AT EIGHT IN THE EVENING VIA LAITENA WAS TEEMING WITH cars and people. The new century seemed to have begun with a race against time. It was impossible to get a cab. The stores were overcrowded, its windows steamed up with customers’ breath. Streams of people exited from Jaume I metro station, dispersing in all directions. The Gothic Town absorbed tourists as a dry sponge absorbs water. The Christmas music and the hot air of the shops spilled out onto the pavements. Montse had to wait for a crowd to come out of the metro before moving on. She’d been walking for over an hour, and her feet hurt. She knew where she was going, but she was putting off the moment when she would have to face up to the ghosts of her past.

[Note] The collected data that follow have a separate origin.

theorem execSecondSetArm_keeps (t : Target) (s : State) :
    KeepsO 125665628 738417405259181219950324911395691711246962249318774843964155510869288755189410236963668588302336 s (execSecondSetArm t s) := by
  unfold execSecondSetArm
  split
  · extract_lets
    rename_i e0
    split
    · with_reducible refine KeepsLaws.next ?_
      with_reducible refine KeepsLaws.comp ?_ (State.armFirst_keeps ..) (KeepsLaws.subI rfl rfl)
      with_reducible refine KeepsLaws.comp ?_ (State.setHead_keeps ..) (KeepsLaws.subI rfl rfl)
      exact KeepsLaws.refl ..
    · with_reducible refine KeepsLaws.next ?_
      exact KeepsLaws.refl ..
  · extract_lets
    rename_i e1
    split
    · with_reducible refine KeepsLaws.next ?_
      with_reducible refine KeepsLaws.comp ?_ (State.armChanFirst_keeps ..) (KeepsLaws.subI rfl rfl)
      with_reducible refine KeepsLaws.comp ?_ (State.setChan_keeps ..) (KeepsLaws.subI rfl rfl)
      exact KeepsLaws.refl ..
    · with_reducible refine KeepsLaws.next ?_
      exact KeepsLaws.refl ..

theorem execPcieLinkLeaveL0_keeps (p : Port) (d3hot : Bool) (s : State) :
    KeepsO 16777228 593920 s (execPcieLinkLeaveL0 p d3hot s) := by
  unfold execPcieLinkLeaveL0
  with_reducible refine KeepsLaws.next ?_
  with_reducible refine KeepsLaws.comp ?_ (State.linkLeave_keeps ..) (KeepsLaws.subI rfl rfl)
  with_reducible refine KeepsLaws.comp ?_ (State.modPort_keeps ..) (KeepsLaws.subI rfl rfl)
  exact KeepsLaws.refl ..

theorem execCtrlRestartBegin_keeps (s : State) :
    KeepsO 3145756 274031556999544297163190906134303066185487945728 s (execCtrlRestartBegin s) := by
  unfold execCtrlRestartBegin
  with_reducible refine KeepsLaws.iteO ?_ ?_
  · with_reducible refine KeepsLaws.next ?_
    exact KeepsLaws.refl ..
  · with_reducible refine KeepsLaws.iteO ?_ ?_
    · with_reducible refine KeepsLaws.next ?_
      exact KeepsLaws.refl ..
    · extract_lets
      rename_i e0 e1 e2 e3 e4
      have h_e2 : Keeps 3145756 274031556999544297163190906134303066185487945728 s e2 := by
        unfold e2
        with_reducible refine KeepsLaws.comp ?_ (KeepsLaws.upd_interp ..) (KeepsLaws.subI rfl rfl)
        exact KeepsLaws.refl ..
      clear_value e2
      have h_e4 : Keeps 3145756 274031556999544297163190906134303066185487945728 s e4 := by
        unfold e4
        with_reducible refine KeepsLaws.comp ?_ (KeepsLaws.upd_flt ..) (KeepsLaws.subI rfl rfl)
        assumption
      clear_value e4
      with_reducible refine KeepsLaws.next ?_
      with_reducible refine KeepsLaws.foldl (fun x a => ?_) ?_
      · with_reducible refine KeepsLaws.comp ?_ (State.discardHeld_keeps ..) (KeepsLaws.subI rfl rfl)
        exact KeepsLaws.refl ..
      · with_reducible refine KeepsLaws.comp ?_ (State.restartEvent_keeps ..) (KeepsLaws.subI rfl rfl)
        assumption

theorem execEvtEnClear_keeps (p : Port) (s : State) :
    KeepsO 0 2048 s (execEvtEnClear p s) := by
  unfold execEvtEnClear
  with_reducible refine KeepsLaws.next ?_
  with_reducible refine KeepsLaws.stepSetBit ?_ (KeepsLaws.bitI rfl)
  exact KeepsLaws.refl ..

theorem execOffIslandRegisterRead_keeps (p : Port) (addr : ℕ) (s : State) :
    KeepsO 268435456 12874621637431565473079352479185122889046062810420647730310980270642251560526842505858687740412096 s (execOffIslandRegisterRead p addr s) := by
  unfold execOffIslandRegisterRead
  with_reducible refine KeepsLaws.next ?_
  with_reducible refine KeepsLaws.comp ?_ (State.hostRead_keeps ..) (KeepsLaws.subI rfl rfl)
  exact KeepsLaws.refl ..

theorem execEvtReadIndexWrite_keeps (p : Port) (value : Word) (s : State) :
    KeepsO 12 724992 s (execEvtReadIndexWrite p value s) := by
  unfold execEvtReadIndexWrite
  with_reducible refine KeepsLaws.next ?_
  with_reducible refine KeepsLaws.comp ?_ (State.evtRead_keeps ..) (KeepsLaws.subI rfl rfl)
  exact KeepsLaws.refl ..

theorem execDoorbellWrite_keeps (p : Port) (value : Word) (s : State) :
    KeepsO 12 593920 s (execDoorbellWrite p value s) := by
  unfold execDoorbellWrite
  with_reducible refine KeepsLaws.next ?_
  with_reducible refine KeepsLaws.comp ?_ (State.doorbell_keeps ..) (KeepsLaws.subI rfl rfl)
  exact KeepsLaws.refl ..

theorem execSemRel_keeps (p : Port) (value : Word) (s : State) :
    KeepsO 1048620 274031556999544297163190906134303066185487945728 s (execSemRel p value s) := by
  unfold execSemRel
  with_reducible refine KeepsLaws.next ?_
  with_reducible refine KeepsLaws.comp ?_ (State.semRelease_keeps ..) (KeepsLaws.subI rfl rfl)
  exact KeepsLaws.refl ..

theorem execRcRegisterRead_keeps (p : Port) (addr : ℕ) (both : Bool) (s : State) :
    KeepsO 268435456 12874621637431565473079352479185122889046062810420647730310980270642251560526842505858687740412128 s (execRcRegisterRead p addr both s) := by
  unfold execRcRegisterRead
  with_reducible refine KeepsLaws.iteO ?_ ?_
  · extract_lets
    rename_i e0 e1
    have h_e1 : Keeps 268435456 12874621637431565473079352479185122889046062810420647730310980270642251560526842505858687740412128 s e1 := by
      unfold e1
      with_reducible refine KeepsLaws.comp ?_ (State.hostRead_keeps ..) (KeepsLaws.subI rfl rfl)
      with_reducible refine KeepsLaws.comp ?_ (State.hostRead_keeps ..) (KeepsLaws.subI rfl rfl)
      exact KeepsLaws.refl ..
    clear_value e1
    with_reducible refine KeepsLaws.next ?_
    with_reducible refine KeepsLaws.ite ?_ ?_
    · with_reducible refine KeepsLaws.comp ?_ (State.routerTie_keeps ..) (KeepsLaws.subI rfl rfl)
      assumption
    · assumption
  · with_reducible refine KeepsLaws.next ?_
    with_reducible refine KeepsLaws.comp ?_ (State.hostRead_keeps ..) (KeepsLaws.subI rfl rfl)
    exact KeepsLaws.refl ..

The living room seemed like the set of a horror movie. After ten years everything looked old-fashioned and smaller. Even the light-bulbs struck her as weaker. Most of the furniture was covered with dust sheets, which gave the room a dismal appearance. It smelled musty. The rolled-up carpets gave off a stale, humid, odour. The curtains were faded and out of fashion. She tried to open the shutters to let some air in, but a couple had to stay closed, as the wood had swollen. The noise of the traffic, in any case, was as audible as if one were on the ground floor. When Montse looked around she felt desolate. Nothing was the way she remembered it. During the last few years, she had made it a point to think of the house as little as possible, so it now seemed unreal, as though the décor was made of washed out papier-mâché. How long had it been since the last time she’d been in the house? It was easy to calculate. She hadn’t come back since her mother had died: exactly ten years before. She started removing the sheets covering the furniture and left them on an armchair. When she uncovered a sideboard, she was startled by her own image, reflected in the moon-shaped mirror. She felt out of place, as though she were an intruder who had broken into this sanctuary through a crack in time. How many times had she put on her hair-band in front of that mirror before going out? How many times had she straightened her shirt or flattened her hair? How many times had she looked at her adolescent self — beautiful, full of plans and fury — just for pleasure? She closed her eyes, and out of nerves accidentally knocked down a picture frame. The whole sideboard was bristling with them, as if it were an altar. She looked at each one. She appeared in none. Her father, mother, grandparents, sister, brother-in-law and nieces, all were there. Her daughter too. She picked up the frame with the picture of her daughter in her first-communion dress, but didn’t feel anything. She smiled with disappointment when she realized that her mother didn’t have a single picture of her, and tried to convince herself, while staring at her reflection in the mirror, that she didn’t care at all. Then she turned her back on her reflection.